Welcome to Adaptable | Behavior Explained! This episode dives into Understanding Disorganized Attachment, what it looks like, where it comes from, and how it impacts our adult relationships. We’ll explore the push-and-pull dynamic of wanting closeness but fearing it at the same time, and how healing begins with recognizing these patterns and building safety in connection.

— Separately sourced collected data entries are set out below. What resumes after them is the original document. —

/-- Unit cur of tile t of a task (R62, R92, R313, R314). -/
def tileUnit (s : State) (p seq t cur : Nat) : State :=
  match s.entryOf p seq with
  | none => s
  | some e => match matTask e, e.tiles.get? t with
    | some (h, masked, acc), some x =>
      let a := e.a.getD 0
      let b := e.b.getD 0
      let d := e.d.getD 0
      let r0 := e.mblocks * (t / h.strips)
      let j0 := t % h.strips
      let qs := (List.range e.mblocks).filter fun q => r0 + q < h.blocks
      match matFailure s p (qs.flatMap fun q => matReads s p a b d h masked acc (r0 + q) j0 cur) with
      | some (code, va) => taskFault s p seq { code, engine := 2, core := x.core, addr := some va }
      | none =>
        let s := qs.foldl (fun s q =>
          let k := x.key e.cls h.sliced q
          let old := if cur = 0 then startTile s p d h acc (r0 + q) j0 else s.tile k
          s.setTile k (if h.sliced then smmtBlock s p a b h masked (r0 + q) j0 cur old else mmtBlock s p a b h masked (r0 + q) j0 cur old)) s
        if cur + 1 < h.units then s
        else
          let s := qs.foldl (fun s q => writeBlock s p x.core a b d h acc (s.tile (x.key e.cls h.sliced q)) (r0 + q) j0) s
          (freeTile s e.cls x).updTile p seq t fun y => { y with done := true, cursor := cur + 1, tiles := [], queue := none }
    | _, _ => s

/-! ### The sequencer -/

/-- Units of an operation (Table 02.3). -/
def spinUnits (s : State) : SKind → Nat
  | .mmp _ g _ _ _ _ _ _ _ => g
  | .mms _ _ _ _ _ sl _ _ => (slicePairs sl).length
  | .tile p seq _ => match s.entryOf p seq with
    | some e => match matTask e with
      | some (h, _, _) => h.units
      | none => 1
    | none => 1
  | _ => 1

def State.updSpin (s : State) (age : Nat) (f : SpinOp → SpinOp) : State :=
  match s.spin.get? age with
  | some x => { s with spin := s.spin.set age (f x) }
  | none => s

/-- A fault of an ACC.SPILL is held for its BWAIT (R292, R357). -/
def spillFault (s : State) (age p core : Nat) (f : CFail) : State :=
  let s := match f.walk with
    | some w => xlRecord s p core 5 f.addr w
    | none => s
  s.updSpin age fun x => { x with fault := some { code := f.code, addr := f.addr, core } }

/-- The row blocks of an MMP's K-group in ascending order, each with its mask entry. -/
def mmpGroup (s : State) (cid core : Nat) (c : Crew) (a g b m planes : Nat) (af : AFmt) (bf : BFmt) (tiles : List Nat) (cur : Nat)
    (es : Nat → Nat) : State :=
  (List.range m).foldl (fun s r => mmpBlock s cid core c a g b planes af bf cur r ((tiles[r]?).getD 0) (es r)) s

/-- What unit cur of a team's operation reads of its window: address, bytes (R294 to R297). -/
def SKind.windowReads (k : SKind) (cur : Nat) : List (Nat × Nat) :=
  match k with
  | .mmp a g b m _ af bf _ _ =>
    (b + 4096 * cur * bf.bytes, 4096 * bf.bytes) :: (List.range m).map fun r => (a + (r * g + cur) * af.record, af.record)
  | .mms a ea b eb g sl _ _ => match (slicePairs sl)[cur]? with
    | some (t, u) => [(a + (t - 1) * g * 256, 256 * g), (ea, 32), (b + (u - 1) * (16 * g) * 256, 4096 * g), (eb, 512)]
    | none => []
  | .load pair _ a => [(a, if pair then 32768 else 16384)]
  | .out _ _ _ rs cs _ _ _ _ => (if rs = 0xFFFFFFFF then [] else [(rs, 64)]) ++ if cs = 0xFFFFFFFF then [] else [(cs, 1024)]
  | _ => []

/-- An ACC.SPILL of a mirrored crew waits for its shadow's signature (R384). -/
def SpinOp.unsigned (x : SpinOp) (c : Crew) : Bool := !c.shadow.isEmpty && !x.matched

/-- One unit of an operation; none while its mask queue holds too few entries, or an ACC.SPILL has no signature (R85, R291, R384). -/
def spinUnit (s : State) (age : Nat) (x : SpinOp) : Option State :=
  let cid := x.cid.getD 0
  match x.kind with
  | .tile p seq t => some (tileUnit s p seq t x.cursor)
  | _ => match s.crews.get? cid with
    | none => some s
    | some c =>
      if !s.poisonWin.isEmpty && (x.kind.windowReads x.cursor).any fun r => rangePoisoned s (.window cid) r.1 r.2 then
        some (match x.tid with
          | some tid => loseTeam s tid (lostIn s cid (x.kind.windowReads x.cursor))
          | none => s)
      else match x.kind with
      | .mmp a g b m planes af bf q tiles => match q with
        | none => some (mmpGroup s cid x.core c a g b m planes af bf tiles x.cursor fun _ => 2 ^ 256 - 1)
        | some q => (popQueue s (c.queueAt x.core q) m).map fun r =>
            mmpGroup r.2 cid x.core c a g b m planes af bf tiles x.cursor fun k => (r.1[k]?).getD 0
      | .mms a ea b eb g sl d w => some (mmsPair s cid x.core c a ea b eb g sl d w x.cursor)
      | .zero pair d => some (accZero s x.core c pair d)
      | .load pair d a => some (accLoad s cid x.core c pair d a)
      | .move pair d a => some (accMove s x.core c pair d a)
      | .spill pair d va =>
        if x.unsigned c then none
        else match accSpill (s.asking x.since) c.part x.core c pair d va with
        | .error (f, s') => some (spillFault s' age c.part x.core f)
        | .ok s' => some s'
      | .out pair d a rs cs q fmt ovf rm => match q with
        | none => some (accOut s cid x.core c pair d a rs cs fmt ovf rm none)
        | some q => (popQueue s (c.queueAt x.core q) 16).map fun r => accOut r.2 cid x.core c pair d a rs cs fmt ovf rm (some r.1)
      | .tile _ _ _ => some s

/-- A unit is done: the cursor moves, and a completed operation leaves unless a fault is still to be reported. -/
def spinAdvance (s : State) (age : Nat) : State :=
  match s.spin.get? age with
  | none => s
  | some x =>
    if x.cursor + 1 < spinUnits s x.kind then s.updSpin age fun x => { x with cursor := x.cursor + 1 }
    else if x.fault.isSome then s.updSpin age fun x => { x with cursor := x.cursor + 1, done := true }
    else { s with spin := s.spin.erase age }

/-- The operation met an uncorrectable error, and its task or its team stops with the cursor where it is (R54, R339, Table 24.1). -/
def SpinOp.struck (s : State) (x : SpinOp) : Bool :=
  match x.kind with
  | .tile p seq _ => match s.entryOf p seq with
    | some e => e.status.isFaulted
    | none => true
  | _ => match x.tid.bind s.teams.get? with
    | some t => t.lost.isSome
    | none => false

/-- At most n units of an operation. -/
def spinRun (age : Nat) : Nat → State → State
  | 0, s => s
  | n + 1, s => match s.spin.get? age with
    | none => s
    | some x =>
      if x.done then s
      else match spinUnit s age x with
        | none => s
        | some s' => if x.struck s' then s' else spinRun age n (spinAdvance s' age)

/-- No tile of its owner on the core is spilled (R39). A tile of a task is owned under the number of its operation. -/
def tilesPresent (s : State) (age : Nat) (x : SpinOp) : Bool :=
  let owner := match x.cid with
    | some cid => 2 * cid
    | none => 2 * age + 1
  s.spilled.all fun (e : Nat × List Spilled) => !(e.1 / 32 == x.core && e.2.any fun y => y.owner == owner)

/-- An operation that the Spindle may run now: no stop or loss has reached it, and its tiles stand in the bank (R39, R41, Table 24.1). -/
def spinRuns (s : State) (age : Nat) (x : SpinOp) : Bool :=
  x.live s && tilesPresent s age x &&
  match x.kind with
  | .tile p _ _ => runs s p
  | _ => (x.team? s).any fun y => !y.1.stopped && y.1.lost.isNone && runs s y.2.part

/-- The runnable operations of a core. -/
def spinOps (s : State) (core : Nat) : List (Nat × SpinOp) := s.spin.filter fun e => e.2.core == core && spinRuns s e.1 e.2

/-- The highest class first, then the oldest (R39, R291). -/
def bestOp : List (Nat × SpinOp) → Option (Nat × SpinOp)
  | [] => none
  | x :: l => match bestOp l with
    | none => some x
    | some y => if x.2.cls < y.2.cls then some y else some x

/-- Units that an operation has still to run. -/
def unitsLeft (s : State) (x : SpinOp) : Nat := spinUnits s x.kind - x.cursor

/-- The operation that a core's Spindle has under way, while it may run (R39). -/
def underWay (s : State) (core : Nat) : Option (Nat × SpinOp) :=
  (s.spinNow.get? core).bind fun age => (spinOps s core).find? fun e => e.1 == age

/-- SPINDLE_OP_COMPLETE: the running operation goes on to its end, or until its queue is empty (R85, R291). -/
def spinComplete (s : State) (core : Nat) : State :=
  match bestOp (spinOps s core) with
  | none => s
  | some (age, x) => spinRun age (unitsLeft s x) { s with spinNow := s.spinNow.erase core }

def execSpindleOpComplete (core : Nat) (s : State) : Out := .next (spinComplete s core)

/-- SPINDLE_CLASS_PREEMPT: an operation that a higher class has overtaken stops at the end of the unit that is under way; one that none
has overtaken does some units, and is under way then (R39, R92). -/
def spinPreempt (s : State) (core units : Nat) : State :=
  match bestOp (spinOps s core) with
  | none => s
  | some (age, x) => match (underWay s core).filter fun e => e.2.cls < x.cls with
    | some (low, y) => spinRun low (min (min units 1) (unitsLeft s y)) { s with spinNow := s.spinNow.erase core }
    | none => spinRun age (min units (unitsLeft s x)) { s with spinNow := s.spinNow.set core age }

def execSpindleClassPreempt (core units : Nat) (s : State) : Out := .next (spinPreempt s core units)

I'm Kelly O'Horo, Attachment based EMDR Therapist, EMDRIA Consultant, and Advanced Trainer. I'm a mom of 5, Nonna of 5, wife, and a healer. I have the honor of spending my workdays walking along side people while they brave their healing journeys. I try to live with the generous assumption that we're all doing the best we can with what we know. Therapists are teachers for the "life stuff" and "emotional vocabulary" that may not have been learned due to gaps in our care givers capabilities. In the last 15 years I've learned that people are freaking amazing, resilient, and inspiring. Most importantly, we are hardwired for connection and for healing!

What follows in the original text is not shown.